**Recorded data**
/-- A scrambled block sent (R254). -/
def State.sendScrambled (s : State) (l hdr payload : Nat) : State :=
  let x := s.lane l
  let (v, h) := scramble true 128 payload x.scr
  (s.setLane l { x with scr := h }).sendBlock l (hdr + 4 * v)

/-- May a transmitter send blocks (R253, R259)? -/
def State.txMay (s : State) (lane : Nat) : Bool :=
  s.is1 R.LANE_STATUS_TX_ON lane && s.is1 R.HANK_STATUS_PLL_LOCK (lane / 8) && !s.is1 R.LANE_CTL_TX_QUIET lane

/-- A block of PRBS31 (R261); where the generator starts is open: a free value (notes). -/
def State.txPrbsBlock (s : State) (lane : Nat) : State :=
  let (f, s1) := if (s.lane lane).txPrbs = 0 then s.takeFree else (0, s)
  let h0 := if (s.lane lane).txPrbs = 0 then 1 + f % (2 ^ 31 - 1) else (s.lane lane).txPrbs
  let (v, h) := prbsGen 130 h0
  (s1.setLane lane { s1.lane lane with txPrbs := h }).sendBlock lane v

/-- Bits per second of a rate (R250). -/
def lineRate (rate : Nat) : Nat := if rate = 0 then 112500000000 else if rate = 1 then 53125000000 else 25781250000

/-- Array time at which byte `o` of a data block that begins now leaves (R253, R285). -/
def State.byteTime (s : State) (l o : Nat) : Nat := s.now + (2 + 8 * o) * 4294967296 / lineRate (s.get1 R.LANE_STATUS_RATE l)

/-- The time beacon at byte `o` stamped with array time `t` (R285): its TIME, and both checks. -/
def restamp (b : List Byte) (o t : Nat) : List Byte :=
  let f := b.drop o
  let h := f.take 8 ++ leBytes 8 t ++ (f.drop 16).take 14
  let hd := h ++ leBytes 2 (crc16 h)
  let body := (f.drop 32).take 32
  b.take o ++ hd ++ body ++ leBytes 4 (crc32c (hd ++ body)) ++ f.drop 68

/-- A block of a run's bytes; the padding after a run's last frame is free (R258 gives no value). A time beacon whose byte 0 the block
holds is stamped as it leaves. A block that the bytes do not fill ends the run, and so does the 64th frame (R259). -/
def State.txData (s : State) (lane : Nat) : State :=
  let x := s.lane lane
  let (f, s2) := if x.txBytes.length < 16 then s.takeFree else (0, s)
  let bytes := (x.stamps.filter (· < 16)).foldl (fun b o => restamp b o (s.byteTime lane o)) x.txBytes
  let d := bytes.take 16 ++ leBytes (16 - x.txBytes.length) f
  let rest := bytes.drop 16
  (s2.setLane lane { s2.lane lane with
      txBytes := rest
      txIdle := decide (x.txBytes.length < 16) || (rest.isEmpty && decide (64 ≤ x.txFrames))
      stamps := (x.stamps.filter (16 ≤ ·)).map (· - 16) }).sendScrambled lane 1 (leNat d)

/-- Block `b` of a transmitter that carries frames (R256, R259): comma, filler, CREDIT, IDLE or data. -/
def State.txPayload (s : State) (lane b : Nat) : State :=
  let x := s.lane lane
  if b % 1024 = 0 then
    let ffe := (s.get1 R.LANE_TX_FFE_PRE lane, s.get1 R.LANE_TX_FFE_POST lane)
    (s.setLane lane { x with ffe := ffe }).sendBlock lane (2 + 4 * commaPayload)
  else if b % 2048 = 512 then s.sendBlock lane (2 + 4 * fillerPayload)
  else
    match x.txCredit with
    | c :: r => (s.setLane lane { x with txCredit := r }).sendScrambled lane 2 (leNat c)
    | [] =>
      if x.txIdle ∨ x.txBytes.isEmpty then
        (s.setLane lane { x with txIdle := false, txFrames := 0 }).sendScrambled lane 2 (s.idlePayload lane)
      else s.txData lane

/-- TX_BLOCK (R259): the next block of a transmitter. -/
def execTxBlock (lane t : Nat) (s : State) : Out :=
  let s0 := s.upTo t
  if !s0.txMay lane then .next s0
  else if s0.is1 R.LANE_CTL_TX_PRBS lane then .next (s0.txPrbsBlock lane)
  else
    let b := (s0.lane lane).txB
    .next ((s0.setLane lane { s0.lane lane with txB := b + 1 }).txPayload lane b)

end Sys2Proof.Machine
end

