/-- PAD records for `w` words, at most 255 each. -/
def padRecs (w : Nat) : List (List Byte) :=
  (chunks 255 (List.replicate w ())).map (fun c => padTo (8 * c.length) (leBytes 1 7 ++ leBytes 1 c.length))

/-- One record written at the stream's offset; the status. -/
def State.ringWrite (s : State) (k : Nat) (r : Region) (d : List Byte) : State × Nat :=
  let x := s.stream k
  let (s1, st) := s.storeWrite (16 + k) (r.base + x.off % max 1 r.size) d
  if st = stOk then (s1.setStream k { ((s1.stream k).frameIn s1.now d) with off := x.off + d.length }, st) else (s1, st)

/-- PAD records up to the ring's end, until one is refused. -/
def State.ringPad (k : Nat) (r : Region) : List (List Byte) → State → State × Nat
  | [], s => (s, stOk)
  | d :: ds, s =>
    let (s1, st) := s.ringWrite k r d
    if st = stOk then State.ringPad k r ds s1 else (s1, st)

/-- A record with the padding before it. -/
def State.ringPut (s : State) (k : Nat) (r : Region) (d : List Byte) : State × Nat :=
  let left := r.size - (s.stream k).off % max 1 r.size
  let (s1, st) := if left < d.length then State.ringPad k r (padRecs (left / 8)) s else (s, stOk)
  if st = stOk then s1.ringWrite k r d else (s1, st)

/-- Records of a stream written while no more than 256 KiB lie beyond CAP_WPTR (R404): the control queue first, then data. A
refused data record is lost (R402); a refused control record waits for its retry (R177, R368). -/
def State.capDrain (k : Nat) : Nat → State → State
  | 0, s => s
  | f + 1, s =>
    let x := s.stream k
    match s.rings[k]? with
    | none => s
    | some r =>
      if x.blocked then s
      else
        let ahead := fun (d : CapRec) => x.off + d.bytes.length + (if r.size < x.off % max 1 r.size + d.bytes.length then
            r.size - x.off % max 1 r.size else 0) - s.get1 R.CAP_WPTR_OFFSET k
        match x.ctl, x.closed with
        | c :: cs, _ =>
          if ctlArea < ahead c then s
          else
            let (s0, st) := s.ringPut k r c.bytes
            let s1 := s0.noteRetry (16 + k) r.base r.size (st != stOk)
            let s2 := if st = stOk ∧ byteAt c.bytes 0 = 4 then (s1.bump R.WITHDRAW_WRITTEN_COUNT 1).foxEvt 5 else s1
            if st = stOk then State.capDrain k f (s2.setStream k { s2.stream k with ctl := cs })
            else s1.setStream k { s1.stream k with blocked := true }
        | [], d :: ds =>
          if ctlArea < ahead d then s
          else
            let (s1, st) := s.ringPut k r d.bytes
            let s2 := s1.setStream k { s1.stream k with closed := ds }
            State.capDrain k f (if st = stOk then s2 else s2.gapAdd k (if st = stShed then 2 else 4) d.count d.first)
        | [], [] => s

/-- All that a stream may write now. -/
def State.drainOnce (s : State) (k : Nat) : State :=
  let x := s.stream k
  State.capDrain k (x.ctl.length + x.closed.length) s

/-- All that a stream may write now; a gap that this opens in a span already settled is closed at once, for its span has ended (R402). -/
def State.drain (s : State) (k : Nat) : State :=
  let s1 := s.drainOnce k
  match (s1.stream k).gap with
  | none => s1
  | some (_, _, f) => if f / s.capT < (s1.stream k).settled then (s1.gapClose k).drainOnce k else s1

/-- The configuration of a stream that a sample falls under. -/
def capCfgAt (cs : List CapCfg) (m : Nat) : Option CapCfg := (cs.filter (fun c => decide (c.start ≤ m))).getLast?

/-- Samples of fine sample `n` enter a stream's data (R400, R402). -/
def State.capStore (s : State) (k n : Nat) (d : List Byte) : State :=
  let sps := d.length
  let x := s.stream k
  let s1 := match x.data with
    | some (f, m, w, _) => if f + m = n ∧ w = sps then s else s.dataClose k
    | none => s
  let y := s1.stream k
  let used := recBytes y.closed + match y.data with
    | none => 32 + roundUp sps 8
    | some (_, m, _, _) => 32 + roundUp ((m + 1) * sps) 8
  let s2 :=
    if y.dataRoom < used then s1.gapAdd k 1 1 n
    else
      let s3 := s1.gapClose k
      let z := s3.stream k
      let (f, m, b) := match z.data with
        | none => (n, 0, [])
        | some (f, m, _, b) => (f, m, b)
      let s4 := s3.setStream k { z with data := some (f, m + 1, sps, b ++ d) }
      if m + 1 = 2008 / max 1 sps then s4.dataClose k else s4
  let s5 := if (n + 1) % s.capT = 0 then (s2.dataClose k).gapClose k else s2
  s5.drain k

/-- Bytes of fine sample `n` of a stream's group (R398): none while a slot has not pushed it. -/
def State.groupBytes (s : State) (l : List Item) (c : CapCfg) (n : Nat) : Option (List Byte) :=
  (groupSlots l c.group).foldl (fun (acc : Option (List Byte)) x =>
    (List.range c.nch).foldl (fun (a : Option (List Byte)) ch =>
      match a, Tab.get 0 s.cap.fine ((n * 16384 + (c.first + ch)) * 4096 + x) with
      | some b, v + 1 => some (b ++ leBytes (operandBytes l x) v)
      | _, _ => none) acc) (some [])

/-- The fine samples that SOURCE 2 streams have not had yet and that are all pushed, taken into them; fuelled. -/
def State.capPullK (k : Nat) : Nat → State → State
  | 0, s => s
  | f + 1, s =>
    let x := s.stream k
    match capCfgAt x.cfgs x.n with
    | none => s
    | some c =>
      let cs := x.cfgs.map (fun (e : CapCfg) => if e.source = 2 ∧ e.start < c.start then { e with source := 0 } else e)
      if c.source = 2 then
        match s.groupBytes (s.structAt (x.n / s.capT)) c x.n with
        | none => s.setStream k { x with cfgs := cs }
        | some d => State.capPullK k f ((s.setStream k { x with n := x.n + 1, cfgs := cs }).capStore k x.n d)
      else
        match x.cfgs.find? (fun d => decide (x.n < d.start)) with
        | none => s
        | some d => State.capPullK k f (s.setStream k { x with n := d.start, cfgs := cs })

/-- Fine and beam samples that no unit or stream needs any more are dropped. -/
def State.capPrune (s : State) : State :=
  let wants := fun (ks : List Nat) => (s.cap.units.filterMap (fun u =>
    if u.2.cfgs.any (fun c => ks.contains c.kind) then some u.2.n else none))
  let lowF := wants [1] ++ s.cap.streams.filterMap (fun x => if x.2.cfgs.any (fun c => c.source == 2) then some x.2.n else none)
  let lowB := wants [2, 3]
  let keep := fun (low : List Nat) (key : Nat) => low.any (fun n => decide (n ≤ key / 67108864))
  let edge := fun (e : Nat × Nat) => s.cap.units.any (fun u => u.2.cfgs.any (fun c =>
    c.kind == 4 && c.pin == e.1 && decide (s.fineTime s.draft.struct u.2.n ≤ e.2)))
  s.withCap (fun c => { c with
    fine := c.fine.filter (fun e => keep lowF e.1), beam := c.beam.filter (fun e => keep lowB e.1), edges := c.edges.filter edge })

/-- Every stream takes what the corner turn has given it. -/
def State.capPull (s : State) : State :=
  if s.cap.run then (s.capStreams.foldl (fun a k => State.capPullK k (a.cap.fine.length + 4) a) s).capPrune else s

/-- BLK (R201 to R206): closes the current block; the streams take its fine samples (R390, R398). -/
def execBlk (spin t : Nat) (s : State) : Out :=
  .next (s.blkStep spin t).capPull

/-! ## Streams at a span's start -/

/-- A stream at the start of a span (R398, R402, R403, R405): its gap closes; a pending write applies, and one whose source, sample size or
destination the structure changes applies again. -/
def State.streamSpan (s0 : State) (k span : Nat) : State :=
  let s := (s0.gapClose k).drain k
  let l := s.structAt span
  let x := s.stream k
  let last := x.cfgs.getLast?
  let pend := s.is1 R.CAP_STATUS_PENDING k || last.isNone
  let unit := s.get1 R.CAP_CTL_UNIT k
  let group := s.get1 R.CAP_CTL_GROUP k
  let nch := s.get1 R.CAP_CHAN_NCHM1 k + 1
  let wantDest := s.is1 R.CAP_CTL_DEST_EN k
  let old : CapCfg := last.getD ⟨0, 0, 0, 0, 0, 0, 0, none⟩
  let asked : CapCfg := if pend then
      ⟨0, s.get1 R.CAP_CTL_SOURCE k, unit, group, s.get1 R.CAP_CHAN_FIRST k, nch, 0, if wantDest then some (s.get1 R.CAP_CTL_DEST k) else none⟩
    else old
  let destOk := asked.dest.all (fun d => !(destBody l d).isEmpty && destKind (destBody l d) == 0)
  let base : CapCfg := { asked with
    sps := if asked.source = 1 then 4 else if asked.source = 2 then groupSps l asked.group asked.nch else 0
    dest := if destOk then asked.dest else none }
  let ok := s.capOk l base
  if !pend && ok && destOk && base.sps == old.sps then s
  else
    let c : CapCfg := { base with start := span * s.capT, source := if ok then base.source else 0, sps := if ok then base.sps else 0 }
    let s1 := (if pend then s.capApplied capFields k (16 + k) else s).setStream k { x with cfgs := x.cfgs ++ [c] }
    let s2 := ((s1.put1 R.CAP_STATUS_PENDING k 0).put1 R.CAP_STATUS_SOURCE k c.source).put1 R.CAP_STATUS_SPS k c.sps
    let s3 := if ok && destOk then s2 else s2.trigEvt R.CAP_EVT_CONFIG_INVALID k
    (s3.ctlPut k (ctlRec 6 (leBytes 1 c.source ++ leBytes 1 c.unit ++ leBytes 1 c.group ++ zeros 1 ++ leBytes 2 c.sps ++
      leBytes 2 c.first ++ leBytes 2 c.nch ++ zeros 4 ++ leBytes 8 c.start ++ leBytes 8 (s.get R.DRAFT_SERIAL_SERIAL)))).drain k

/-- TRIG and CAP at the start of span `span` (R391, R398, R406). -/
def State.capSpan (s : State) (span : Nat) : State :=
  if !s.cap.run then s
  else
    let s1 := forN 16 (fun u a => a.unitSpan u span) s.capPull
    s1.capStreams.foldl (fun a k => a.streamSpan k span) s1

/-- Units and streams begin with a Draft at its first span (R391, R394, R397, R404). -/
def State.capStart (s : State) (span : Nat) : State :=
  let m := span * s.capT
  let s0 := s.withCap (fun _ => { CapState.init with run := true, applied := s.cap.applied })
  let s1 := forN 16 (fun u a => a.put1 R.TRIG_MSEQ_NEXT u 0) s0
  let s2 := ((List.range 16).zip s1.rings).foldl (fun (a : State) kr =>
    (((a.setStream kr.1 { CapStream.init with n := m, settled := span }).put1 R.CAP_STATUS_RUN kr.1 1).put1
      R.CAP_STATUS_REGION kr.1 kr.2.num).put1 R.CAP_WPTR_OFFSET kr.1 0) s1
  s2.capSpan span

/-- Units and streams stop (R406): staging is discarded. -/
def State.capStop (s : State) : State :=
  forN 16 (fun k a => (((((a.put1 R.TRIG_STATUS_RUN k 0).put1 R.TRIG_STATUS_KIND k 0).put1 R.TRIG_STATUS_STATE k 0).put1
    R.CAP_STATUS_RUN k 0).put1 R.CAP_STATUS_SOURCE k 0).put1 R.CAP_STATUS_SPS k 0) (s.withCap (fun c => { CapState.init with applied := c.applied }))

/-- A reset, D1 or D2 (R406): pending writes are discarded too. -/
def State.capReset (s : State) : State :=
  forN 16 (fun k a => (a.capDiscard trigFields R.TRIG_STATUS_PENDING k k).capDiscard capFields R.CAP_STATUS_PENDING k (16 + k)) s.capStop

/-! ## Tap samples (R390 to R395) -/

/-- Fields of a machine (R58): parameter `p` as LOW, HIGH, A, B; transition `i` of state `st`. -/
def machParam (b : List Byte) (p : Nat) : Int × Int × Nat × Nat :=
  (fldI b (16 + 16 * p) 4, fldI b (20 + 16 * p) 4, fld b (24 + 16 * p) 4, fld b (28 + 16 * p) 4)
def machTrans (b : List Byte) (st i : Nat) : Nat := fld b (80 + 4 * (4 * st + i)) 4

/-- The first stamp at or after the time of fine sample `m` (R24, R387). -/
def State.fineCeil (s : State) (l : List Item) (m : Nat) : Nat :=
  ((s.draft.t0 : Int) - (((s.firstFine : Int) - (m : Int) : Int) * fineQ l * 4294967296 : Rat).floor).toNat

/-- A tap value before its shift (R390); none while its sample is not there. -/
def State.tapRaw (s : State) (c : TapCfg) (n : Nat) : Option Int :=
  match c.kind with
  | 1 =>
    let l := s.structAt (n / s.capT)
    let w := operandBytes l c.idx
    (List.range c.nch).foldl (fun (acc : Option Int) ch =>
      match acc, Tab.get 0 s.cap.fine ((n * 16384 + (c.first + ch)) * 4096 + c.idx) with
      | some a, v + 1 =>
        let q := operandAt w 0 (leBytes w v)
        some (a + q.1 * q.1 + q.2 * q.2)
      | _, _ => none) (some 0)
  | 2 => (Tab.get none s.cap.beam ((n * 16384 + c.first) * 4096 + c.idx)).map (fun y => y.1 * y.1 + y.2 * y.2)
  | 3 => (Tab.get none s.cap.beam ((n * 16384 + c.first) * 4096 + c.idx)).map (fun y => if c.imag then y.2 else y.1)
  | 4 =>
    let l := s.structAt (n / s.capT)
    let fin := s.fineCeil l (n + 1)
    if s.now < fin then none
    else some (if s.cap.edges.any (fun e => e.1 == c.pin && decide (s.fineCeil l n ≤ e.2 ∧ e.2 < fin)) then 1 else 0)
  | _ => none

**Task objective**
Where does the word "left" appear in the listing above? Copy every line that holds it.

**Response**
  let left := r.size - (s.stream k).off % max 1 r.size
  let (s1, st) := if left < d.length then State.ringPad k r (padRecs (left / 8)) s else (s, stOk)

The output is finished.